The line with "base.ds with limit", the line with "address up. -/", and all lines between them in the material below: return these exactly, and no others.

• _Data in this exercise_:
□ □ □
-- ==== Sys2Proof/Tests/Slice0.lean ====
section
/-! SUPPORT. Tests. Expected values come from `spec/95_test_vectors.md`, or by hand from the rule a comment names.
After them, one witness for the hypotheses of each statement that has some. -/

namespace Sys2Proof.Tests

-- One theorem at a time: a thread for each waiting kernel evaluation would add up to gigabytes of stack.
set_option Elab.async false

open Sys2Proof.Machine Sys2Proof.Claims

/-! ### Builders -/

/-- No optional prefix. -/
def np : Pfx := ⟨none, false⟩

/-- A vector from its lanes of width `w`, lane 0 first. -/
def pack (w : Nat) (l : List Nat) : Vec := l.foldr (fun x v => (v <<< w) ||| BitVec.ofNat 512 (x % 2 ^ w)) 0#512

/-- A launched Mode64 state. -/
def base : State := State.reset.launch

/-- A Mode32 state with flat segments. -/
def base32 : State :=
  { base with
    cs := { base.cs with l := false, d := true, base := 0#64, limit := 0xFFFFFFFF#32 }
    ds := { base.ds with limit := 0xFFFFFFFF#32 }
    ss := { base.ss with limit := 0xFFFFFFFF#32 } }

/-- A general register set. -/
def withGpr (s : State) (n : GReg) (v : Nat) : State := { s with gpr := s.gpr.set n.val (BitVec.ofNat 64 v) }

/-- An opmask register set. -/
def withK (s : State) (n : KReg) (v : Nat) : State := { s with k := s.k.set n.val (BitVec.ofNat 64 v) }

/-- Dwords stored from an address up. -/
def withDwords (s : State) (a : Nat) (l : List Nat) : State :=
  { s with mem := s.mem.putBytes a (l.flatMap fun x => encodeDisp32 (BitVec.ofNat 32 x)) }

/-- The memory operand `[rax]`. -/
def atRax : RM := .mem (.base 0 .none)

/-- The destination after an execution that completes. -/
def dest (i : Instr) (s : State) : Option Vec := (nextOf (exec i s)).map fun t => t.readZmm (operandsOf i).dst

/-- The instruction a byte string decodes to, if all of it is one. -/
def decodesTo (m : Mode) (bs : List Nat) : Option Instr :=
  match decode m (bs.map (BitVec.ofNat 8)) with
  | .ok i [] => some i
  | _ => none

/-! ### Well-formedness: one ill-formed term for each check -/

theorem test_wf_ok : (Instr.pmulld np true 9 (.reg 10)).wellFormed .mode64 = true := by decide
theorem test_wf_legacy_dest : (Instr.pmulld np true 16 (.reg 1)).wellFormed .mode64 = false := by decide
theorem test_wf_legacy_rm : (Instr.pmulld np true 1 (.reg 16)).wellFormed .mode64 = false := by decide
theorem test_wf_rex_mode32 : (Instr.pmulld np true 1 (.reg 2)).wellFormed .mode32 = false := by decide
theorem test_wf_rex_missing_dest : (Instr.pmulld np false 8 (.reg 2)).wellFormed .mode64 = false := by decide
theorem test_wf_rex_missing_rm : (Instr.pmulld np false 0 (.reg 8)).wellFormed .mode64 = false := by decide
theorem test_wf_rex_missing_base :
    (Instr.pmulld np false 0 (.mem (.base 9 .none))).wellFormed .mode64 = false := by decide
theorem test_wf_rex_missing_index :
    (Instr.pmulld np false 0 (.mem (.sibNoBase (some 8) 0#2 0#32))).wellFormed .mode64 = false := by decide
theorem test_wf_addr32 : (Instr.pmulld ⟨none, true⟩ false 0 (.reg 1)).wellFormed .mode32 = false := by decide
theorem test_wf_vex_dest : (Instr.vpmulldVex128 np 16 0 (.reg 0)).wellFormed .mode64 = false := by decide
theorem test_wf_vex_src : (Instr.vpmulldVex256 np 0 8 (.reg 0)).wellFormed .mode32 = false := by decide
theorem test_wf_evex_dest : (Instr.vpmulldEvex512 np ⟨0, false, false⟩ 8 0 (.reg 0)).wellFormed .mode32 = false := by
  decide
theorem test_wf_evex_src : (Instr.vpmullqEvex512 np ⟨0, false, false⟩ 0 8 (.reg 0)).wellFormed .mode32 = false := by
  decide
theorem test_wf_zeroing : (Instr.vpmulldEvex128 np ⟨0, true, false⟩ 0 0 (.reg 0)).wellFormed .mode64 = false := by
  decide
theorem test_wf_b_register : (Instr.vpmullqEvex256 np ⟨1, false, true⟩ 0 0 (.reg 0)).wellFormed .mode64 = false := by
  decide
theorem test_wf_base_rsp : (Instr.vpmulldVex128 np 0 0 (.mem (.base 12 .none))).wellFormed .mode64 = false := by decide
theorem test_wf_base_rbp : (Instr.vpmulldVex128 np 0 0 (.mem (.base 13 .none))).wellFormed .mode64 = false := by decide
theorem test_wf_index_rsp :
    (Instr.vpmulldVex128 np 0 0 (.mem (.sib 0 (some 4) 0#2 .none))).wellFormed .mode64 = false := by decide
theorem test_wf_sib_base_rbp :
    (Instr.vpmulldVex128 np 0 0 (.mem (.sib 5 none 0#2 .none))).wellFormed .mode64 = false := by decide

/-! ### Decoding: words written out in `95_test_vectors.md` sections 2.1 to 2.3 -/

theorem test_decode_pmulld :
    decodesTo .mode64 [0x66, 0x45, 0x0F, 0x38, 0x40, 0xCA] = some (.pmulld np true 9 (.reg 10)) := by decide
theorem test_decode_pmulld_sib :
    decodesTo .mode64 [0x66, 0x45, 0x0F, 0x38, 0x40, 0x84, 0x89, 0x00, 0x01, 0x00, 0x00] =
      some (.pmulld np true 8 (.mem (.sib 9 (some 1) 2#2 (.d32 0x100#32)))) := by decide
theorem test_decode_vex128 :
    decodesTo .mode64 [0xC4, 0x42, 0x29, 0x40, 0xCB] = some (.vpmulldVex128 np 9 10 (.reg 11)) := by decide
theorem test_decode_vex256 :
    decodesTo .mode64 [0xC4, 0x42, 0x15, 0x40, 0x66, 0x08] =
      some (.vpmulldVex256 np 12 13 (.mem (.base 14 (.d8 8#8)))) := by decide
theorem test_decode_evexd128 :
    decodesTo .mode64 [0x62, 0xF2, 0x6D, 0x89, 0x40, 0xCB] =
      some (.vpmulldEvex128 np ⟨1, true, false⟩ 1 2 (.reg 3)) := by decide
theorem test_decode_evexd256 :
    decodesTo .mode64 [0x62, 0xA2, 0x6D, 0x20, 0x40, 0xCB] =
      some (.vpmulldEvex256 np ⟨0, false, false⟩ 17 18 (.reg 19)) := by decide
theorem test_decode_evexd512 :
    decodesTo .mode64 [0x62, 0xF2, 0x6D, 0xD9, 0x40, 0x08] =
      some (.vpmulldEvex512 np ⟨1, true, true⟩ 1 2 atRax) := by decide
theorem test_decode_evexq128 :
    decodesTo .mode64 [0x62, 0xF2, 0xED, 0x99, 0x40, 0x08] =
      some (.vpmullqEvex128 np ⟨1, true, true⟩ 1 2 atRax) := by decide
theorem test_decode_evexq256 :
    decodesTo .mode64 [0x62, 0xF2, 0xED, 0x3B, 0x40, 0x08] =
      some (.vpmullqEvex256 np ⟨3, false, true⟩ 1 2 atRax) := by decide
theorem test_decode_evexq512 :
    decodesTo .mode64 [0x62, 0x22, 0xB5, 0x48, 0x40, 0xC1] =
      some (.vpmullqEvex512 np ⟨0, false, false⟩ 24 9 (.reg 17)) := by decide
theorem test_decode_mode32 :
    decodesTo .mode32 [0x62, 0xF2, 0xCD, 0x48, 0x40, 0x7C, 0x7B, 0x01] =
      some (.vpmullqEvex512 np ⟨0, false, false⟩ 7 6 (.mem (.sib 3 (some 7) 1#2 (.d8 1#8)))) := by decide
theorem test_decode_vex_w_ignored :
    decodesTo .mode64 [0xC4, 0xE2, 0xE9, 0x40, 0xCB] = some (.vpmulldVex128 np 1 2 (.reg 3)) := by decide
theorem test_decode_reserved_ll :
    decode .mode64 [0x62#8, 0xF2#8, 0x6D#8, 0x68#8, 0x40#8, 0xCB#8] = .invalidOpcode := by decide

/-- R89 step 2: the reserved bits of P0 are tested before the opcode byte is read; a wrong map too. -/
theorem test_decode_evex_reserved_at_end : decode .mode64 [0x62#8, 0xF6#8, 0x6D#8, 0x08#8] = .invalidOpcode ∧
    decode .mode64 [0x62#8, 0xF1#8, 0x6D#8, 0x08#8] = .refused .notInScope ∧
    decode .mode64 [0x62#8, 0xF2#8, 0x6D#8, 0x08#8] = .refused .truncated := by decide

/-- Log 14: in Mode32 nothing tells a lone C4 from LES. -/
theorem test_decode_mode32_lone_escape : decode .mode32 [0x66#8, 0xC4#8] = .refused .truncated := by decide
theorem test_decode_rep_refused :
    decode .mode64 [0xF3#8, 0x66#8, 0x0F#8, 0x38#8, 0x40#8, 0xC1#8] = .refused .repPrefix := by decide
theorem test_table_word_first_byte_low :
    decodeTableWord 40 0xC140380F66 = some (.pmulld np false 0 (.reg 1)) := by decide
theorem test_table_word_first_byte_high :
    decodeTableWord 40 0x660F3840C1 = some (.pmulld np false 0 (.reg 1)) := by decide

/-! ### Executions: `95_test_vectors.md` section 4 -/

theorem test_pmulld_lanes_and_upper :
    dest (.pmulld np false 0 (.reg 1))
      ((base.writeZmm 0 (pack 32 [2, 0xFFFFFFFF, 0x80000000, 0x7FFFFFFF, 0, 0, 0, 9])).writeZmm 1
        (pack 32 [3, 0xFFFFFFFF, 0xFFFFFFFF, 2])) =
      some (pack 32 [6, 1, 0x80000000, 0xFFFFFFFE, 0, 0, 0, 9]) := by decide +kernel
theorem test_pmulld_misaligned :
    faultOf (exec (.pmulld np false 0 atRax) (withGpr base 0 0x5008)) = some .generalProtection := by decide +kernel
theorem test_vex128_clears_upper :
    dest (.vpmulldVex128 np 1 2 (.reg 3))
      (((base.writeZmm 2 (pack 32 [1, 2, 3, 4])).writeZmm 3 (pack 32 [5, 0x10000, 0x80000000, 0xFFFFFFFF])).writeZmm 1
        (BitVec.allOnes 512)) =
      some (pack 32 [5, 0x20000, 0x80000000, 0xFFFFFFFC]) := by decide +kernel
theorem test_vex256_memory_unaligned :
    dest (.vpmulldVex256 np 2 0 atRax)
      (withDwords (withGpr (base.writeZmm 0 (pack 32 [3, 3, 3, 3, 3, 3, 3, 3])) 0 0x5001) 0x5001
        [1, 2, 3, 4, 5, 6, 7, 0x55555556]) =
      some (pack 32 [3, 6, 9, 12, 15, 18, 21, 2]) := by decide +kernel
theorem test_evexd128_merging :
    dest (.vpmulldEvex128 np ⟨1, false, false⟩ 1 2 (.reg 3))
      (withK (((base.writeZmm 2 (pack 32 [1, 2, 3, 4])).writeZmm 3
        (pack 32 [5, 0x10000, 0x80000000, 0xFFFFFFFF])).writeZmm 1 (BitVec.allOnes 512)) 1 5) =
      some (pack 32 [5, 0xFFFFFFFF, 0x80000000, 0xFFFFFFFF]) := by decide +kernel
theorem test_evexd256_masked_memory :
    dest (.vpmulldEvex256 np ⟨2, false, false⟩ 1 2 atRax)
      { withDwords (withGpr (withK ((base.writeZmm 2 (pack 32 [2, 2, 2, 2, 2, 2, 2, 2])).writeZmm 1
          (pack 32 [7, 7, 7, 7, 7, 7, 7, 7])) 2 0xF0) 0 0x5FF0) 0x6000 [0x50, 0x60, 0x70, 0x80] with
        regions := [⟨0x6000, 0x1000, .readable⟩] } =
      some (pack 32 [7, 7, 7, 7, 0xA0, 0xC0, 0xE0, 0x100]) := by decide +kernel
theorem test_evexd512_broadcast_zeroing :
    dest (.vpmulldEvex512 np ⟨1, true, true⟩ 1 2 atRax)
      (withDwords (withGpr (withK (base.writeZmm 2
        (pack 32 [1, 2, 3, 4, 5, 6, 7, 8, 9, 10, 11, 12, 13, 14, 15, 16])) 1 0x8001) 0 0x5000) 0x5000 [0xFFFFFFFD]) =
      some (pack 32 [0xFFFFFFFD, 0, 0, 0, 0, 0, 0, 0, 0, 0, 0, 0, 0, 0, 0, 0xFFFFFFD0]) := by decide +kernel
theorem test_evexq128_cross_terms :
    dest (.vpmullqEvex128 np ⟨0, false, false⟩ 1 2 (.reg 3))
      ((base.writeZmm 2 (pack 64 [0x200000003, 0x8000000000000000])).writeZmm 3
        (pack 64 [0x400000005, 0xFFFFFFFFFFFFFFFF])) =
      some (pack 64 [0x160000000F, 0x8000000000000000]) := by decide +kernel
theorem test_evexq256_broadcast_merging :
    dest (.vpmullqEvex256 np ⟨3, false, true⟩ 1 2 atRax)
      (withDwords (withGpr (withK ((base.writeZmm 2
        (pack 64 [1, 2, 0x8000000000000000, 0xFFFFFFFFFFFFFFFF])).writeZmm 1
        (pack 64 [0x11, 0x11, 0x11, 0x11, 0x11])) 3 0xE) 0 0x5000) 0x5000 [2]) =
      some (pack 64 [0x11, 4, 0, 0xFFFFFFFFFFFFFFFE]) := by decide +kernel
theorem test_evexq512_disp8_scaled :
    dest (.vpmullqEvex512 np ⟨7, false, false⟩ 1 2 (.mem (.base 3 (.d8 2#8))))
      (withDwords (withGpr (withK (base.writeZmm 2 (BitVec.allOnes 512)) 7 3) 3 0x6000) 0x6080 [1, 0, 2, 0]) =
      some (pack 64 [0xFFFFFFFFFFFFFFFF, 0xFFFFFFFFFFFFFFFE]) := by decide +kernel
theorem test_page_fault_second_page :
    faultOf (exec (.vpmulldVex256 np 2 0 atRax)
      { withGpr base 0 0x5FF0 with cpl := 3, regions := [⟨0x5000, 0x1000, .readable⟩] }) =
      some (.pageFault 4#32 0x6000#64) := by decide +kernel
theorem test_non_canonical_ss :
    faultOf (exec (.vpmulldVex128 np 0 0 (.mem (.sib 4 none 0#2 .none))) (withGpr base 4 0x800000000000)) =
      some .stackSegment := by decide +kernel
□ □ □
• _Answer to the problem_:
    ds := { base.ds with limit := 0xFFFFFFFF#32 }
    ss := { base.ss with limit := 0xFFFFFFFF#32 } }

/-- A general register set. -/
def withGpr (s : State) (n : GReg) (v : Nat) : State := { s with gpr := s.gpr.set n.val (BitVec.ofNat 64 v) }

/-- An opmask register set. -/
def withK (s : State) (n : KReg) (v : Nat) : State := { s with k := s.k.set n.val (BitVec.ofNat 64 v) }

/-- Dwords stored from an address up. -/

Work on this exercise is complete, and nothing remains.